Overview

Open Label, Randomized Study of Low Concentration Ioforminol Injections for Use in Abdominal CECT in Healthy Volunteers

Status:
Completed

Trial end date:
2012-08-01

Target enrollment:
0

Participant gender:
All

Summary

To optimize both the Ioforminol concentration and dosage(s) for CECT of the abdomen. To evaluate the safety and tolerability of low concentration Ioforminol Injections. Study recruits healthy volunteers.

Phase:

Phase 1/Phase 2

Accepts Healthy Volunteers?

Accepts Healthy Volunteers

Details

Lead Sponsor:

GE Healthcare

Collaborators:

Physician Reference Laboratory
Quintiles, Inc.

Criteria

Inclusion Criteria:

- Healthy males or females between 18 and 50 years of age.

- The subject has a maximum abdominal circumference of 120 cm or less.

Exclusion Criteria:

- The subject has known Grade 3 or 4 allergic reaction/hypersensitivity to either iodine
or any iodinated-based contrast agent or with history of multiple allergies (i.e.,
foods, pets, medications, etc).

- The subject has chronic renal insufficiency (estimated glomerular filtration rate
[eGFR] <60 mg/dL) as measured at the screening visit.

- The subject is pregnant or breast-feeding.

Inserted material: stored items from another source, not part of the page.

/-- A queued lane is granted its monitor, and resumes in a group of its own (R271, R272); `back` is a former waiter's
DEPTH, and whether it was notified. -/
def State.resumeGranted (s : State) (ctx colour w l : Nat) (back : Option (Nat × Bool)) : State :=
  let s := s.acquire ctx colour w l ((back.map (·.1)).getD (s.lane w l).depth)
  match (s.lane w l).entry with
  | .group g =>
    s.modGroup g fun gr => { gr with
      park := .run, memo := { gr.memo.parted with passed := back.isSome, notified := (back.map (·.2)).getD false } }
  | .runnable | .flagBlocked _ | .fetching _ | .napping _ | .yielded _ | .trapped | .gone => s

/-- MONITOR_GRANT: a free monitor goes to the head of its entry queue (R271, R272). -/
def execMonitorGrant (ctx colour : Nat) (s : State) : Out :=
  let m := s.mon ctx colour
  match m.holder, m.entryQ with
  | none, e :: rest =>
    let s := s.setMon ctx colour { m with holder := some e.who, entryQ := rest }
    match e.who with
    | .remote c id => .next (s.fabric c (.monAns ctx colour (.granted id e.back)))
    | .here w l => .next (s.resumeGranted ctx colour w l e.back)
  | _, _ => .refused .notEnabled

/-- Move waiters of a condition queue to the tail of the entry queue, R272. -/
def Mon.notify (m : Mon) (ws : List Waiter) (notified : Bool) : Mon :=
  { m with condQ := m.condQ.filter (fun x => !ws.contains x),
           entryQ := m.entryQ ++ ws.map fun x => ⟨x.who, some (x.depth, notified)⟩ }

/-- The thread that an event names: a warp of this chip, or, from 2^32 on, a thread of another chip by its number. -/
def tidOf (w l : Nat) : Tid := if w < 2 ^ 32 then .here w l else .remote (w / 2 ^ 32 - 1) (monId (w % 2 ^ 32) l)

/-- WAIT_DEADLINE: a waiter's deadline has passed in global time (R272). -/
def execWaitDeadline (ctx colour w l : Nat) (s : State) : Out :=
  let m := s.mon ctx colour
  match m.condQ.find? fun x => x.who == tidOf w l with
  | some x =>
    match x.deadline with
    | some d =>
      if d ≤ s.time then .next (s.setMon ctx colour (m.notify [x] false)) else .refused .notEnabled
    | none => .refused .notEnabled
  | none => .refused .notEnabled

/-! ## Records on other chips, R276 -/

/-- Another chip asks something of a monitor's record here, R271, R272, R277. DEDUCED, log 76. -/
def State.monAsked (s : State) (chip ctx colour : Nat) (r : MonReq) : State :=
  let m := s.mon ctx colour
  let answer (s : State) (a : MonAns) : State := s.fabric chip (.monAns ctx colour a)
  match r with
  | .ask id =>
    if m.holder = none ∧ m.entryQ = [] then
      if (s.mons.get? (monKey ctx colour)).isNone ∧ (s.ctx ctx).mtn < s.monCount ctx + 1 then answer s (.full id)
      else answer (s.setMon ctx colour { m with holder := some (.remote chip id) }) (.granted id none)
    else answer (s.setMon ctx colour { m with entryQ := m.entryQ ++ [⟨.remote chip id, none⟩] }) (.queued id)
  | .free id => s.setMon ctx colour (m.freed (.remote chip id) 0 none)
  | .wait id depth d => s.setMon ctx colour (m.freed (.remote chip id) depth (some d))
  | .notify all => s.setMon ctx colour (m.notify (if all then m.condQ else m.condQ.take 1) true)
  | .leave id =>
    let gone (x : Tid) : Bool := x == .remote chip id
    s.setMon ctx colour { m with
      entryQ := m.entryQ.filter fun x => !gone x.who, condQ := m.condQ.filter fun x => !gone x.who }

/-- A lane's request of a record on another chip is lost, R363: PROT at its access, or, in C.WAIT, with the colour as TAD.
DESIGN CHOICE, log 55. -/
def State.monLost (s : State) (colour w l : Nat) : State :=
  match (s.lane w l).entry with
  | .group g =>
    match s.groups.get? g with
    | some gr =>
      let bad : Memo := { gr.memo with bad := gr.memo.bad.set (monId w l) 0 }
      if gr.memo.asks.contains (w, l, colour) then
        s.modGroup g fun x => { x with memo := { bad with
          waiting := bad.waiting - 1, asks := bad.asks.filter (· != (w, l, colour)),
          colours := bad.colours.set (monId w l) 0 } }
      else if gr.park = .monitor colour then
        s.modGroup g fun x => { x with park := .run, memo := { bad with colours := bad.colours.set (monId w l) 0 } }
      else if gr.park = .condition colour then (s.raise g gr [⟨w, .prot, BitVec.ofNat 64 colour, 0, false⟩]).1
      else s
    | none => s
  | .runnable | .flagBlocked _ | .fetching _ | .napping _ | .yielded _ | .trapped | .gone => s

/-- A record on another chip has answered a lane. One that asked from its group goes on there, or leaves it to wait; one
that has ended in the meantime gives the monitor back. DEDUCED, log 76. -/
def State.monAnswered (s : State) (chip ctx colour : Nat) (a : MonAns) : State :=
  let at_ (id : Nat) (k : Nat → Group → State) (other : State) : State :=
    match (s.lane (id / 32) (id % 32)).entry with
    | .group g =>
      match s.groups.get? g with
      | some gr => if gr.memo.asks.contains (id / 32, id % 32, colour) then k g gr else other
      | none => other
    | .runnable | .flagBlocked _ | .fetching _ | .napping _ | .yielded _ | .trapped | .gone => other
  let answered (id : Nat) (gr : Group) : Memo :=
    { gr.memo with waiting := gr.memo.waiting - 1, asks := gr.memo.asks.filter (· != (id / 32, id % 32, colour)) }
  match a with
  | .granted id back =>
    let w := id / 32
    let l := id % 32
    if (s.lane w l).life ≠ .live then s.fabric chip (.mon ctx colour (.free id))
    else
      at_ id (fun g gr =>
        (s.acquire ctx colour w l (s.lane w l).depth).modGroup g fun x => { x with memo := answered id gr })
        (s.resumeGranted ctx colour w l back)
  | .queued id =>
    at_ id (fun g gr =>
      let s := s.modGroup g fun x => { x with memo := answered id gr }
      (s.splitOff g ((s.groups.get? g).getD gr) [(id / 32, id % 32)] (.monitor colour) gr.memo.parted).2) s
  | .full id =>
    at_ id (fun g gr =>
      let m := answered id gr
      s.modGroup g fun x => { x with memo := { m with full := (id / 32, id % 32) :: m.full } }) s
  | .lost id => s.monLost colour (id / 32) (id % 32)

/-! ## The C family, R273 -/

/-- The address x + sign-extend(y) of a lane, R232. -/
def addrOf (W : Warp) (L : Lane) (o : Ops) : DWord := src64 W L o.a + (src32 W L o.b).signExtend 64

/-- The lane's address operands as accesses. -/
def State.accsOf (s : State) (ls : List (Nat × Nat)) (o : Ops) (need : Need) : List Acc :=
  ls.map fun x => let W := s.warp x.1; ⟨x.1, x.2, addrOf W (W.lane x.2) o, need⟩

/-- C.GET: the colour of each lane's line, at a query of its own; host memory and the configuration page have none. -/
def execCGet (o : Ops) (s : State) : Out :=
  issueLane s false o ⟨1, 2, 1, 1, false, []⟩ fun g gr s =>
    let ctx := (s.block gr.block).ctx
    let accs := s.accsOf (s.execThreads gr o.pr) o { rd := true }
    accessing s g gr accs 1 (fun h => if h.isReg || s.poisoned h then some .prot else none) fun gr hits s =>
      let dev := hits.filter Hit.isDev
      let unknown := dev.filter fun h => (gr.memo.colours.get? h.acc.key).isNone
      if gr.memo.waiting ≠ 0 then .next (s.parkGroup g .colours gr.memo)
      else if unknown ≠ [] then
        let s1 := unknown.foldl (fun s h => s.request gr.core (h.pa / 128) ctx (.colourQ g h.acc.key)) s
        .next (s1.parkGroup g .colours { gr.memo with waiting := unknown.length })
      else
        let poison := dev.filter fun h => gr.told h == 1
        (s.reportPoison ctx (poison.map fun h => h.pa / 128)).raising g gr (gr.toldRaises dev fun _ _ => true) fun gr s =>
          let s1 := hits.foldl (fun s h =>
            let c := if h.isDev then gr.memo.colours.getD h.acc.key 0 else 0
            if gr.lanes.contains (h.acc.w, h.acc.l) then s.modLane h.acc.w h.acc.l (·.putD o.d (BitVec.ofNat 32 c)) else s)
            (s.zeroHelpers gr o 1)
          .next (s1.retire g gr)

- The subject has suspicion or diagnosis of hyperthyroidism or autonomously functioning
thyroid nodule confirmed by T3, T4, and/or thyroid-stimulating hormone.

- The subject has severe liver or hematologic diseases (sickle cell disease or multiple
myeloma), or immunodeficiency.

- The subject is taking metformin (e.g., Glucophage®) therapy.